Adaptive Select is not clear

Yuliang-Liu / Monkey

【CVPR 2024 Highlight】Monkey (LMM): Image Resolution and Text Label Are Important Things for Large Multi-modal Models

MIT License

1.77k stars 122 forks source link

Adaptive Select is not clear #130

Closed TayeeChang closed 4 days ago

TayeeChang commented 2 weeks ago

Hi authors,

The adaptive select in the MSAC is not clearly descripted in your paper. You only said in your paper: "The adaptive layer will adaptively generate an aspect ratio based on the detailed layer" So, how to adaptively generate an aspect ratio?

Thanks.

tigerzjh commented 2 weeks ago

源码实现就是取了次优比例

TayeeChang commented 2 weeks ago

这个应该在论文里说明白，因为MSAC是核心创新点。可以说明一下“adaptively generate an aspect ratio?” 在源码具体位置吗？

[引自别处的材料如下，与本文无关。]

-- ==== Sys2Proof/Machine/RegisterOps.lean ====
section
/-! DEFINITION. Increment, decrement, carry flag and transfers (spec/42_register_and_flag_ops.md R170 to R179). -/

namespace Sys2Proof.Machine

/-- INX: 1 byte, 2 cycles (R170). -/
def execInx (s : State) : Host.Outcome State Fault Refusal :=
  .next ((s.loadX (s.X + 1)).retire 1 2)

/-- INY: 1 byte, 2 cycles (R171). -/
def execIny (s : State) : Host.Outcome State Fault Refusal :=
  .next ((s.loadY (s.Y + 1)).retire 1 2)

/-- DEX: 1 byte, 2 cycles (R172). -/
def execDex (s : State) : Host.Outcome State Fault Refusal :=
  .next ((s.loadX (s.X - 1)).retire 1 2)

/-- DEY: 1 byte, 2 cycles (R173). -/
def execDey (s : State) : Host.Outcome State Fault Refusal :=
  .next ((s.loadY (s.Y - 1)).retire 1 2)

/-- CLC: 1 byte, 2 cycles (R174). -/
def execClc (s : State) : Host.Outcome State Fault Refusal :=
  .next ({ s with C := false }.retire 1 2)

/-- SEC: 1 byte, 2 cycles (R175). -/
def execSec (s : State) : Host.Outcome State Fault Refusal :=
  .next ({ s with C := true }.retire 1 2)

/-- TAX: 1 byte, 2 cycles (R176). -/
def execTax (s : State) : Host.Outcome State Fault Refusal :=
  .next ((s.loadX s.A).retire 1 2)

/-- TAY: 1 byte, 2 cycles (R177). -/
def execTay (s : State) : Host.Outcome State Fault Refusal :=
  .next ((s.loadY s.A).retire 1 2)

/-- TXA: 1 byte, 2 cycles (R178). -/
def execTxa (s : State) : Host.Outcome State Fault Refusal :=
  .next ((s.loadA s.X).retire 1 2)

/-- TYA: 1 byte, 2 cycles (R179). -/
def execTya (s : State) : Host.Outcome State Fault Refusal :=
  .next ((s.loadA s.Y).retire 1 2)

end Sys2Proof.Machine
end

tigerzjh commented 2 weeks ago

这个应该在论文里说明白，因为MSAC是核心创新点。可以说明一下“adaptively generate an aspect ratio?” 在源码具体位置吗？

如果论文里说明白，你可能会失望，哈哈。我写了解读：https://blog.csdn.net/u012863603/article/details/141670951 源码就在那个demo.py里

TayeeChang commented 2 weeks ago

这个url需要订阅？这种介绍自己论文工作的还要求订阅不太合理吧？

pixel_values, target_aspect_ratio = load_image('xxx.jpg', min_num=4, max_num=12) pixel_values = pixel_values.to(torch.bfloat16).cuda() pixel_values2 = load_image2('xxx.jpg', min_num=3, max_num=7, target_aspect_ratio=target_aspect_ratio) pixel_values2 = pixel_values2.to(torch.bfloat16).cuda() pixel_values = torch.cat([pixel_values2[:-1], pixel_values[:-1], pixel_values2[-1:]], 0)

问一下这个min_num和max_num你们是怎么选的？

tigerzjh commented 2 weeks ago

这个url需要订阅？这种介绍自己论文工作的还要求订阅不太合理吧？

pixel_values, target_aspect_ratio = load_image('xxx.jpg', min_num=4, max_num=12) pixel_values = pixel_values.to(torch.bfloat16).cuda() pixel_values2 = load_image2('xxx.jpg', min_num=3, max_num=7, target_aspect_ratio=target_aspect_ratio) pixel_values2 = pixel_values2.to(torch.bfloat16).cuda() pixel_values = torch.cat([pixel_values2[:-1], pixel_values[:-1], pixel_values2[-1:]], 0)

问一下这个min_num和max_num你们是怎么选的？

第一，我不是官方人。第二，我也是疑惑，自己花时间看了源码，也已经回答了你的问题。第三，我没让你定，而且基于2已免费解决，知识订阅仁者见仁。

mxin262 commented 2 weeks ago

感谢您对Mini-Monkey的关注。 adaptive实现上并不是选择次优比例。 adaptive主要体现在，在上一层选择出了一个最佳的宽高比的时候，这里会根据上一层的这个宽高比，自适应的避开和这个宽高比成倍数关系的比例，并选取剩下的比例里面最优的比例，避免一个物体或者文本同时在不同层被切分到。代码主要在这里和这里

mxin262 commented 1 week ago

请问问题解决了吗，还有什么需要帮助的

mxin262 commented 4 days ago

Since there was no response for a long time, I closed it. Please feel free to reopen it if you have any further questions.